» **DATA FOR THIS EXERCISE**
******

-- ==== Sys2Proof/Machine/Ops.lean ====
section
/-! DEFINITION. The named operations over memory, the memory port, and the life of a command: acceptance (R94), a dropped
command (R95), `raise` (R205), completion (R206), reset (R240, R242). The block takes no exception and returns from none
(R204, R211, R212): `raise` and `finish` are what stands in their place. -/

namespace Sys2Proof.Machine

/-- The outcome of a step of this machine. -/
abbrev Result := Host.Outcome State Fault Refusal

/-- Go on from a next state; a fault or a refusal stays. -/
def andThen (o : Result) (f : State → Result) : Result :=
  match o with
  | .next s => f s
  | .fault r => .fault r
  | .refused r => .refused r

/-! Sparse data: a list of address and value pairs, `d` where nothing is listed. -/

/-- The value at an address. -/
def cellsRead {β : Type} (d : β) : List (Nat × β) → Nat → β
  | [], _ => d
  | (k, w) :: m, a => if k = a then w else cellsRead d m a

/-- Put a pair in its place by address. -/
def cellsInsert {β : Type} : List (Nat × β) → Nat → β → List (Nat × β)
  | [], a, v => [(a, v)]
  | (k, w) :: m, a, v => if a < k then (a, v) :: (k, w) :: m else (k, w) :: cellsInsert m a v

/-- Take an address out of the list. -/
def cellsErase {β : Type} (m : List (Nat × β)) (a : Nat) : List (Nat × β) := m.filter fun c => c.1 != a

/-- Write a value: the address is listed only if the value is not `d`. -/
def cellsWrite {β : Type} [DecidableEq β] (d : β) (m : List (Nat × β)) (a : Nat) (v : β) : List (Nat × β) :=
  if v = d then cellsErase m a else cellsInsert (cellsErase m a) a v

/-- The canonical form: addresses strictly rising, below `n`, and no listed `d`. -/
def cellsWf {β : Type} [DecidableEq β] (d : β) : List (Nat × β) → Bool
  | [] => true
  | [(_, v)] => v ≠ d
  | (k, v) :: (k', v') :: m => decide (v ≠ d) && decide (k < k') && cellsWf d ((k', v') :: m)

/-! Memory (R41). -/

/-- What a byte of memory that is not listed reads as (DESIGN CHOICE, log 4). -/
def Memory.unlisted : Byte := 0

/-- The byte at an address. -/
def Memory.read (m : List Host.Cell) (a : Nat) : Byte := cellsRead Memory.unlisted m a

/-- Memory with one byte written. -/
def Memory.write (m : List Host.Cell) (a : Nat) (v : Byte) : List Host.Cell := cellsWrite Memory.unlisted m a v

/-- The canonical form of memory, inside the memory space (R41). -/
def Memory.wf (m : List Host.Cell) : Bool := cellsWf Memory.unlisted m && m.all fun c => decide (c.1 < Config.memSpan)

/-- A byte of the machine's memory. -/
def State.readByte (s : State) (a : Nat) : Byte := Memory.read s.mem a

/-- Does the region hold the address? -/
def Region.holds (r : Region) (a : Nat) : Bool := decide (r.base ≤ a) && decide (a < r.base + r.size)

/-- Is the address in memory with side effects (R67)? -/
def State.isDevice (s : State) (a : Nat) : Bool := s.devices.any fun r => r.holds a

/-! The memory master port (R62, R68). -/

/-- One transaction at address `a`: the memory's answer picks `onOk` or `onErr`. A memory that never answers leaves the
engine where it is (R251, log 13). -/
def transact (s : State) (a : Nat) (onOk onErr : State → Result) : Result :=
  if Config.memSpan ≤ a then .fault (.addressOutsideMemory a)
  else if s.isDevice a then .refused (.deviceMemory a)
  else match s.responses with
    | [] => onOk s
    | .ok :: rs => onOk { s with responses := rs }
    | .busErr :: rs => onErr { s with responses := rs }
    | .never :: _ => .next s

/-- What the engine reads at `a`: a free value if the byte is in a race (R74, log 9). -/
def State.portByte (s : State) (a : Nat) : Byte := if a ∈ s.raced then Config.freeByte s.freeCtr else s.readByte a

/-- The state after the engine has read at `a`. -/
def State.afterPortRead (s : State) (a : Nat) : State := if a ∈ s.raced then { s with freeCtr := s.freeCtr + 1 } else s

/-- `MemRead(a, 1)` (R12). -/
def memRead (s : State) (a : Nat) (onOk : Byte → State → Result) (onErr : State → Result) : Result :=
  transact s a (fun t => onOk (t.portByte a) (t.afterPortRead a)) onErr

/-- The state after a write that returned OK. -/
def State.stored (s : State) (a : Nat) (v : Byte) : State := { s with mem := Memory.write s.mem a v }

/-- The state after a write that returned BUSERR: the byte holds any value (R167, U5, log 10), and keeps it if a reset comes
before FINISH, where R242 would have it old or masked: DESIGN CHOICE, log 32. -/
def State.storeFailed (s : State) (a : Nat) : State :=
  { s with mem := Memory.write s.mem a (Config.freeByte s.freeCtr), freeCtr := s.freeCtr + 1 }

/-- `MemWrite(a, 1, v)` (R12). -/
def memWrite (s : State) (a : Nat) (v : Byte) (onOk onErr : State → Result) : Result :=
  transact s a (fun t => onOk (t.stored a v)) (fun t => onErr (t.storeFailed a))

/-! The life of a command. -/

/-- Acceptance (R94) of a command: STATUS, the latches `e`, the first phase. No byte is yet in a race with it. -/
def State.accept (s : State) (e : Engine) (p : Phase) : State :=
  { s with status := s.status.accepted, eng := e, phase := p, raced := [] }

/-- A CMD write while BUSY = 1 (R95). -/
def State.dropCommand (s : State) : State := { s with status := s.status.withDrop }

/-- `raise` (R205): the result of the command, and the phase FINISH. -/
def State.raise (s : State) (c : OutcomeCode) (winLen bytesDone blocks : Word) : State :=
  { s with
    eng := { s.eng with res := { s.eng.res with outcome := c, winLen := winLen, bytesDone := bytesDone, blocks := blocks } },
    phase := .finish }

/-- The memory once every raced byte has its final, free value (R74, log 9), drawn from number `n` on. -/
def settleRaces : List Nat → Nat → List Host.Cell → List Host.Cell
  | [], _, m => m
  | a :: as, n, m => settleRaces as (n + 1) (Memory.write m a (Config.freeByte n))

/-- Does completion write KS0 to KS15 (R206)? -/
def writesKs (op : Command) (c : OutcomeCode) : Bool :=
  (op == .instr .genBlock || op == .instr .genBlockFixed) && c == .ok

/-- Completion, the FINISH step (R206): one indivisible update. The hidden state is dead from here (R39, U2, log 7). -/
def State.finish (s : State) : State :=
  { s with
    winLen := s.eng.res.winLen, bytesDone := s.eng.res.bytesDone, blocks := s.eng.res.blocks,
    ks := if writesKs s.eng.op s.eng.res.outcome then s.eng.res.ks else s.ks,
    status := s.status.completed s.eng.res.outcome,
    phase := .idle,
    mem := settleRaces s.raced s.freeCtr s.mem,
    raced := [],
    eng := Config.freeEngine (s.freeCtr + s.raced.length),
    freeCtr := s.freeCtr + s.raced.length + 1 }

/-! Reset (R240, R242). -/

/-- The address of the window byte the engine works on (R168). -/
def Engine.windowAddr (e : Engine) : Nat := e.base.toNat + Config.hdrOffset + e.off.toNat

/-- The masked value of the window byte the engine has read (R168). -/
def Engine.maskedByte (e : Engine) : Byte := e.rbyte ^^^ e.kbuf[e.off.toNat % Config.blockBytes]'(Nat.mod_lt _ (by decide))

/-- Memory at a reset: a write in flight "may complete or not" (R242, U6, U17, log 11). -/
def State.abortedMem (s : State) : List Host.Cell :=
  if s.phase = .mWr ∧ s.eng.windowAddr < Config.memSpan ∧ s.isDevice s.eng.windowAddr = false ∧ Config.freeBool s.freeCtr = true
  then Memory.write s.mem s.eng.windowAddr s.eng.maskedByte else s.mem

/-- The memory's coming answers after a reset: a transaction in flight takes its answer with it (log 12). -/
def State.abortedResponses (s : State) : List Response :=
  match s.phase with
  | .mMark | .mRd | .mWr => s.responses.tail
  | .idle | .gRun | .mCheck | .mKgen | .finish => s.responses

/-- The reset input (R240, R242): every register at its reset value, the engine IDLE, its hidden state dead. Memory and the
environment stay; a running command is aborted and no result register is written. A window byte whose write has already been
answered BUSERR keeps its free value (`storeFailed`): DESIGN CHOICE, log 32. -/
def State.resetBlock (s : State) : State :=
  { State.reset with
    mem := settleRaces s.raced (s.freeCtr + 1) s.abortedMem,
    eng := Config.freeEngine (s.freeCtr + 1 + s.raced.length),
    work := Config.freeWork (s.freeCtr + 1 + s.raced.length),
    freeCtr := s.freeCtr + s.raced.length + 2,
    devices := s.devices, responses := s.abortedResponses, host := s.host, slack := s.slack, temps := s.temps }

end Sys2Proof.Machine
end

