-- ==== Sys2Proof/Machine/Core.lean ====
section
/-! DEFINITION. The machine as the host's interface takes it. -/

def Sys2Proof.core : Host.Core :=
  { State := Sys2Proof.Machine.State
    Fault := Sys2Proof.Machine.Fault
    Refusal := Sys2Proof.Machine.Refusal
    step := Sys2Proof.Machine.step
    reset := Sys2Proof.Machine.State.reset }
end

******

» **WHAT TO DO**
Look above for the line with "engine where it is (R251, log 13). -/" and the line with "before FINISH, where", and reproduce exactly those two lines plus every line between, nothing more.

» **EXERCISE SOLUTION**
engine where it is (R251, log 13). -/
def transact (s : State) (a : Nat) (onOk onErr : State → Result) : Result :=
  if Config.memSpan ≤ a then .fault (.addressOutsideMemory a)
  else if s.isDevice a then .refused (.deviceMemory a)
  else match s.responses with
    | [] => onOk s
    | .ok :: rs => onOk { s with responses := rs }
    | .busErr :: rs => onErr { s with responses := rs }
    | .never :: _ => .next s

/-- What the engine reads at `a`: a free value if the byte is in a race (R74, log 9). -/
def State.portByte (s : State) (a : Nat) : Byte := if a ∈ s.raced then Config.freeByte s.freeCtr else s.readByte a

/-- The state after the engine has read at `a`. -/
def State.afterPortRead (s : State) (a : Nat) : State := if a ∈ s.raced then { s with freeCtr := s.freeCtr + 1 } else s

/-- `MemRead(a, 1)` (R12). -/
def memRead (s : State) (a : Nat) (onOk : Byte → State → Result) (onErr : State → Result) : Result :=
  transact s a (fun t => onOk (t.portByte a) (t.afterPortRead a)) onErr

/-- The state after a write that returned OK. -/
def State.stored (s : State) (a : Nat) (v : Byte) : State := { s with mem := Memory.write s.mem a v }

/-- The state after a write that returned BUSERR: the byte holds any value (R167, U5, log 10), and keeps it if a reset comes
before FINISH, where R242 would have it old or masked: DESIGN CHOICE, log 32. -/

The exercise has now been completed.